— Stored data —
★ ★ ★
/-- Processing deadline of a beat: uncut windows complete as fill, and count as overruns; the rows of the beat are
finished and their bits cleared (R228, R235). Answers the voices with an unfinished product, each product once. -/
def State.finishProducts (s : State) (beat : Nat) : State × List Nat :=
  let idle := match s.beatRec beat with | some b => b.idle | none => true
  if idle then (s, [])
  else
    let late := (s.cutOrder beat).filter fun w => !s.isCut w beat
    let prods := late.foldl (fun a w => if a.contains (w.voice, winProduct w) then a else a ++ [(w.voice, winProduct w)]) []
    let s1 := late.foldl (fun s w => s.cutWindow w beat true) s
    let s2 := (s1.elems 0x000C).foldl (fun s g => match s.source 1 g.id with
      | some x => s.judgeGroup x g beat
      | none => s) s1
    (s2, prods.map (·.1))

/-- Clear the rows of a finished beat, and forget its products and judgements. -/
def State.clearBeat (s : State) (beat : Nat) : State :=
  let s1 := (s.elems 0x000C).foldl (fun s g =>
    match s.beatRec beat with
    | some b => if b.idle then s
      else s.clearRows g.id fun i => decide (i.row < Tab.get 0 b.rows g.id + s.groupH g)
    | none => s) s
  let s2 := (s1.elems 0x0008).foldl (fun s e =>
    s.clearRows (256 + e.id) fun i => decide (i.row < (s.ordinal beat + 1) * streamHeight e)) s1
  { s2 with align := { s2.align with
    products := s2.align.products.filter fun p => p.beat != beat
    judged := s2.align.judged.filter fun j => j.2.1 != beat } }

/-- LONG_PACKET_RECEIVE (R180 to R183): a long packet is checked and becomes the next line of its stream; a line of a
stream without a pipe goes to its ring at once (R234). -/
def execLongPacketReceive (k : LongPacket) (s : State) : Host.Outcome State Fault Refusal :=
  if !s.linkOn k.port k.link then .next s
  else
    let s1 := s.longPacket k
    let x := s1.port k.port
    let direct := x.buffer.filter fun l => (s1.pipeOf l.stream).isNone
    let s2 := s1.setPort k.port { x with buffer := x.buffer.filter fun l => (s1.pipeOf l.stream).isSome }
    .next (direct.foldl (fun s l =>
      let gen := (((s.strm l.stream).frames.find? fun f => f.beat == l.beat).map (·.setgen)).getD 0
      s.placeLine l.stream l.beat l.line l.bytes l.stamp gen) s2)

end Sys2Proof.Machine
end

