-- ==== Sys2Proof/Machine/Stats.lean ====
section
/-!
DEFINITION. The statistics units and the flicker estimator (ch. 10, R240 to R252).
-/

namespace Sys2Proof.Machine

/-! ### Sines (R246, R247) -/

/-- The scale of the fixed-point circle. -/
def circ : Nat := 2 ^ 60

/-- cos of half an angle, from the cos of the angle. -/
def cosHalf (c : Nat) : Nat := isqrt ((circ + c) * circ / 2)

/-- cos of a quarter turn halved `k` times. -/
def cosStep : Nat → Nat
  | 0 => 0
  | k + 1 => cosHalf (cosStep k)

/-- sin of the same angle. -/
def sinStep (k : Nat) : Nat := isqrt (circ * circ - cosStep k * cosStep k)

/-- Rotate a vector by an angle given by its cos and sin. -/
def rotate (c s : Int) (v : Int × Int) : Int × Int :=
  ((v.1 * c - v.2 * s) / (circ : Int), (v.1 * s + v.2 * c) / (circ : Int))

/-- The unit vector turned by `k` steps of an angle. -/
def turned (c s : Int) : Nat → Int × Int
  | 0 => ((circ : Int), 0)
  | k + 1 => rotate c s (turned c s k)

/-- C[k] and S[k] (R246): round(32,767 cos) and round(32,767 sin) of k of 1,024 steps. -/
def cosSin (k : Nat) : Int × Int :=
  let v := turned (cosStep 8) (sinStep 8) k
  (roundDiv (32767 * v.1) circ, roundDiv (32767 * v.2) circ)

/-- The angle of a vector in the first quadrant, in 2^-n of a quarter turn from step `k` on, by bisection. -/
def angleGo : Nat → Nat → Int × Int → Nat → Nat
  | 0, _, _, a => a
  | n + 1, k, v, a =>
    let w := rotate (cosStep k) (-(sinStep k : Int)) v
    if 0 ≤ w.2 then angleGo n (k + 1) w (2 * a + 1) else angleGo n (k + 1) v (2 * a)

/-- atan2(Q, I) in 2^-16 turn (R247), 0 where both are 0. -/
def phaseOf (i q : Int) : Nat :=
  if i = 0 ∧ q = 0 then 0
  else
    let (quad, x, y) : Nat × Int × Int :=
      if 0 < i ∧ 0 ≤ q then (0, i, q) else if i ≤ 0 ∧ 0 < q then (1, q, -i)
      else if i < 0 ∧ q ≤ 0 then (2, -i, -q) else (3, -q, i)
    (quad * 16384 + (angleGo 15 1 (x * circ, y * circ) 0 + 1) / 2) % 65536

/-! ### Accumulation (R242 to R244) -/

/-- The STATS record of a stream. -/
def State.statElem (s : State) (i : Nat) : Option Elem := s.elem 0x000E i

/-- The mean of R242: rounded with half the count. -/
def meanOf (sum n : Nat) : Nat := if n = 0 then 0 else (sum + n / 2) / n

/-- The zone of a coordinate among `k` zones of a length. -/
def zoneOf (k len x : Nat) : Nat := ((List.range k).filter fun i => decide (i * len / k ≤ x)).length - 1

/-- A stream's frame of a beat. -/
def State.frameOf (s : State) (i beat : Nat) : Option Frame := (s.strm i).frames.find? fun f => f.beat == beat

/-- The record under accumulation of a stream and beat. -/
def State.statAcc (s : State) (i beat : Nat) : StatAcc :=
  (s.stats.find? fun a => a.stream == i && a.beat == beat).getD
    (match s.frameOf i beat with
      | some f => ⟨i, beat, f.seq, f.setgen, true, [], [], [], [], 0, false⟩
      | none => ⟨i, beat, (s.strm i).seq, (s.strm i).gen, false, [], [], [], [], 0, false⟩)

/-- Put back a record under accumulation. -/
def State.setStat (s : State) (a : StatAcc) : State :=
  { s with stats := (s.stats.filter fun b => !(b.stream == a.stream && b.beat == a.beat)) ++ [a] }

/-- Add 1 to an entry, or `n`. -/
def Tab.plus (t : Tab Nat) (k n : Nat) : Tab Nat := Tab.set 0 t k (Tab.get 0 t k + n)

/-- A line's samples enter its unit (R223, R242 to R244). -/
def StatAcc.addLine (a : StatAcc) (sen width height y : Nat) (st : Stamp) (l : List Nat) : StatAcc :=
  let ps := List.zip (List.range l.length) l
  let zy := zoneOf 8 height y
  let key (x : Nat) : Nat := 4 * (16 * zy + zoneOf 16 width x) + 2 * (y % 2) + x % 2
  { a with
    hist := if bit 0 sen then l.foldl (fun h v => Tab.plus h (v / 256) 1) a.hist else a.hist
    zoneSum := if bit 1 sen then ps.foldl (fun z p => Tab.plus z (key p.1) p.2) a.zoneSum else a.zoneSum
    zoneCnt := if bit 1 sen then ps.foldl (fun z p => Tab.plus z (key p.1) 1) a.zoneCnt else a.zoneCnt
    rows := Tab.put y (min 0xFFFE (meanOf (sumN l) l.length), st) a.rows
    samples := a.samples + l.length }

/-- A line that a merge discards is missing for the unit of its stream (R211, R244). -/
def State.dropStat (s : State) (i beat y : Nat) : State :=
  match s.stats.find? fun a => a.stream == i && a.beat == beat with
  | some a => s.setStat { a with rows := Tab.erase y a.rows }
  | none => s

/-- At the end of a beat each unit binds its record: to the beat's frame, or to the last frame accepted (R250). -/
def State.bindStats (s : State) (beat : Nat) : State :=
  (s.elems 0x000E).foldl (fun (s : State) r => s.setStat (s.statAcc r.id beat)) s

/-- Pass a line to the unit of its stream, where there is one. -/
def State.statLine (s : State) (e : Elem) (beat y : Nat) (st : Stamp) (l : List Nat) : State :=
  match s.statElem e.id with
  | none => s
  | some r => s.setStat ((s.statAcc e.id beat).addLine (r.u8 8) (streamWidth e) (streamHeight e) y st l)

/-! ### The flicker estimator (R245 to R248) -/

/-- Frequency of an index in Q16.16 Hz (Table 10.1). -/
def flickerFreq (r : Elem) (k : Nat) : Nat :=
  if k < 4 then
    (if r.u8 9 = 1 then 100 * (k + 1) else if r.u8 9 = 2 then 120 * (k + 1) else 0) * 65536
  else r.u32 (12 + 4 * (k - 4))

/-- A stamp as nanoseconds. -/
def stampNs (t : Stamp) : Int := (t.sec * 1000000000 + t.ns : Nat)

/-- μ of a record (R244). -/
def StatAcc.mu (a : StatAcc) : Nat := meanOf (sumN (a.rows.map (·.2.1))) a.rows.length

/-- I and Q of a frequency (R246). -/
def StatAcc.iq (a : StatAcc) (t0 : Int) (freq : Nat) : Int × Int :=
  let m : Int := a.mu
  a.rows.foldl (fun acc r =>
    let d := stampNs r.2.2 - t0
    let th := ((freq : Int) * d * 65536 / 1000000000) % (2 ^ 32)
    let (c, s) := cosSin (th.toNat / 2 ^ 22)
    let w : Int := (r.2.1 : Int) - m
    (acc.1 + w * c, acc.2 + w * s)) (0, 0)

/-- A flicker entry's values: FREQ, AMP, PHASE, I, Q, FFL without LOCKED (Table 10.4). -/
structure Flicker where
  freq : Nat
  amp : Nat
  phase : Nat
  i : Int
  q : Int
  ffl : Nat
  deriving DecidableEq, Repr

/-- DET of an entry. -/
def Flicker.det (f : Flicker) : Bool := bit 1 f.ffl

/-- A value within one LSB of the exact one (R247): the error is a free value of -1, 0 or 1. -/
def offByOne (use : Nat) (x : Nat) : Int := (x : Int) + clampI (-1) 1 (Config.error use)

/-- The estimate at one index; `use` numbers its two free errors. -/
def StatAcc.flicker (a : StatAcc) (r : Elem) (t0 : Int) (use k : Nat) : Flicker :=
  let f := flickerFreq r k
  if f = 0 then ⟨0, 0, 0, 0, 0, 0⟩
  else
    let n := a.rows.length
    let span := match a.rows.head?, a.rows.getLast? with
      | some x, some y => stampNs y.2.2 - stampNs x.2.2
      | _, _ => 0
    let nyq := decide (0 < n) && decide (((n : Int) - 1) * 1000000000 * 65536 ≤ 2 * (f : Int) * span)
    if n < 16 then ⟨f, 0, 0, 0, 0, 1 + (if nyq then 4 else 0) + 16⟩
    else
      let (i, q) := a.iq t0 f
      let d := 32767 * n
      let exact := (isqrt (16 * (i * i + q * q).toNat) + d) / (2 * d)
      let amp := (clampI 0 65535 (offByOne use exact)).toNat
      let ph := if i = 0 ∧ q = 0 then 0 else (offByOne (use + 1) (phaseOf i q) % 65536).toNat
      ⟨f, amp, ph, i, q, 1 + (if max 64 (a.mu >>> 8) ≤ amp then 2 else 0) + (if nyq then 4 else 0)⟩

/-! ### The record (R250 to R252) -/

/-- REC_LEN (Table 10.2). -/
def recLen (sen height : Nat) : Nat :=
  64 + (if bit 0 sen then 1024 else 0) + (if bit 1 sen then 1024 else 0) + (if bit 3 sen then 256 else 0)
    + (if bit 2 sen then roundUp (2 * height) 64 else 0)

/-- An entry of the record, with LOCKED. -/
def Flicker.bytes (f : Flicker) (locked : Bool) : List Byte :=
  if f.freq = 0 then zeros 32
  else toLe 4 f.freq ++ toLe 2 f.amp ++ toLe 2 f.phase ++ toLe 8 (toBits 64 f.i) ++ toLe 8 (toBits 64 f.q)
    ++ toLe 8 (f.ffl + (if locked then 8 else 0))

/-- Record flags (Table 10.3). -/
def State.statFlags (s : State) (a : StatAcc) (e r : Elem) (ovr : Bool) : Nat :=
  let f := s.frameOf a.stream a.beat
  let b := s.beatRec a.beat
  (if ovr || (match f with | some f => f.atDeadline | none => false) then 1 else 0)
    + (if a.rows.length < streamHeight e then 2 else 0)
    + (if s.oldgen (r.u16 10) a.beat then 4 else 0)
    + (match b with | some b => (if b.refSuspect then 16 else 0) + (if b.clamped then 32 else 0) | none => 0)
    + (match f with | some f => if f.epoch then 128 else 0 | none => 0)
    + (if a.frame then 0 else 256)

/-- Complete a record (R250, R251): its bytes wait for delivery, the unit's registers follow, and a detected locked
frequency hands its cue a lock (R249). -/
def State.completeStat (s : State) (a : StatAcc) (e r : Elem) (ovr : Bool) : State :=
  let sen := r.u8 8
  let rec_ := s.beatRec a.beat
  let t0 := match rec_ with | some b => b.time | none => ⟨0, 0⟩
  let use := s.fresh
  let fl := if bit 3 sen then (List.range 8).map fun k => a.flicker r (stampNs t0) (use + 2 * k) k else []
  let idx := r.u8 29
  let lockHit := match fl[idx]? with | some f => r.u8 28 != 0xFF && f.det | none => false
  let h := streamHeight e
  let hist := if bit 0 sen then (List.range 256).flatMap fun k => toLe 4 (Tab.get 0 a.hist k) else []
  let zones := if bit 1 sen then (List.range 512).flatMap fun k =>
    toLe 2 (meanOf (Tab.get 0 a.zoneSum k) (Tab.get 0 a.zoneCnt k)) else []
  let flick := (List.zip (List.range 8) fl).flatMap fun p => p.2.bytes (lockHit && p.1 == idx)
  let rows := if bit 2 sen then
    ((List.range h).flatMap fun y => toLe 2 (Tab.get (0xFFFF, ⟨0, 0⟩) a.rows y).1) ++ zeros (roundUp (2 * h) 64 - 2 * h)
    else []
  let body := hist ++ zones ++ flick ++ rows
  let mu := a.mu
  let head := toLe 2 0x5453 ++ [1, BitVec.ofNat 8 sen] ++ toLe 2 (r.u16 10) ++ toLe 2 a.stream ++ toLe 2 a.fseq
    ++ toLe 2 a.setgen ++ toLe 4 ((rec_.map (·.gen)).getD 0) ++ toLe 8 a.beat ++ toLe 2 (s.statFlags a e r ovr)
    ++ toLe 2 a.rows.length ++ toLe 2 (streamWidth e) ++ toLe 2 h ++ toLe 8 t0.sec ++ toLe 4 t0.ns ++ toLe 2 mu
    ++ toLe 2 0 ++ toLe 4 (recLen sen h) ++ toLe 4 a.samples ++ toLe 4 (crc32c body) ++ toLe 4 0
  let s1 := { s with fresh := s.fresh + 16 }.setStat { a with computed := true }
  let i := a.stream
  let wasLocked := s1.rdB .STAT_STATUS i 8
  let det := sumN ((List.zip (List.range 8) fl).map fun p => if p.2.det then 2 ^ p.1 else 0)
  let s2 := (s1.wrF .STAT_STATUS i 7 0 det).wrF .STAT_STATUS i 8 8 (b2n lockHit)
  let s3 := if wasLocked && !lockHit then s2.setB .STAT_STATUS i 9 else s2
  let s4 := if a.frame then s3 else s3.setB .STAT_STATUS i 10
  let s5 := ((s4.wr .STAT_BEAT i a.beat).wr .STAT_MEAN i (mu + a.rows.length * 65536)).bump .STAT_REC_CNT i
  let s6 := match lockHit, fl[idx]? with
    | true, some f => { s5 with locks := s5.locks ++
        [Lock.mk (r.u8 28) f.freq (((stampNs t0).toNat + f.phase * 1000000000 / f.freq) * 65536) (s.ordinal a.beat + 2)] }
    | _, _ => s5
  { s6 with svc := { s6.svc with items := s6.svc.items ++
    [Item.mk (32768 + i) (r.u16 10) a.beat (recLen sen h) none (head ++ body)] } }

/-- Do lines of a stream's beat wait in its port? -/
def State.linesWait (s : State) (i beat : Nat) : Bool :=
  s.ports.any fun p => p.2.buffer.any fun l => l.stream == i && l.beat == beat

/-- May the record of a beat be computed now: its frame is closed and taken in, or none came and the beat is over? -/
def State.statReady (s : State) (i : Nat) (b : BeatRec) : Bool :=
  !b.idle && !(s.statAcc i b.num).computed && !s.linesWait i b.num &&
    (match s.frameOf i b.num with
      | some f => !f.isOpen
      | none => !(s.beat?.any fun c => c.num == b.num))

/-- The beats whose processing is not past, oldest first. -/
def State.liveBeats (s : State) : List BeatRec :=
  if s.tempo.isOpen then (s.tempo.beats.take 2).reverse else []

/-- STATS_RECORD_COMPUTE (R244 to R251): the unit of a stream completes the record of the oldest beat that is ready. -/
def execStatsRecordCompute (stream : Nat) (s : State) : Host.Outcome State Fault Refusal :=
  match s.statElem stream, s.elem 0x0008 stream, s.liveBeats.find? (s.statReady stream) with
  | some r, some e, some b => .next (s.completeStat (s.statAcc stream b.num) e r false)
  | _, _, _ => .next s

/-- Processing deadline of a beat (R252): records not complete are completed with OVR; then the beat's accumulators go. -/
def State.finishStats (s : State) (beat : Nat) : State :=
  let idle := match s.beatRec beat with | some b => b.idle | none => true
  let s1 := if idle then s else (s.elems 0x000E).foldl (fun s r =>
    match s.elem 0x0008 r.id with
    | some e =>
      let a := s.statAcc r.id beat
      if a.computed then s else s.completeStat a e r true
    | none => s) s
  { s1 with stats := s1.stats.filter fun a => a.beat != beat }

end Sys2Proof.Machine
end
★ ★ ★
— Problem to solve —
Pull out every line above that holds the word "false".

— Written solution —
      | some f => ⟨i, beat, f.seq, f.setgen, true, [], [], [], [], 0, false⟩
      | none => ⟨i, beat, (s.strm i).seq, (s.strm i).gen, false, [], [], [], [], 0, false⟩)
  (if ovr || (match f with | some f => f.atDeadline | none => false) then 1 else 0)
  let lockHit := match fl[idx]? with | some f => r.u8 28 != 0xFF && f.det | none => false
  | some r, some e, some b => .next (s.completeStat (s.statAcc stream b.num) e r false)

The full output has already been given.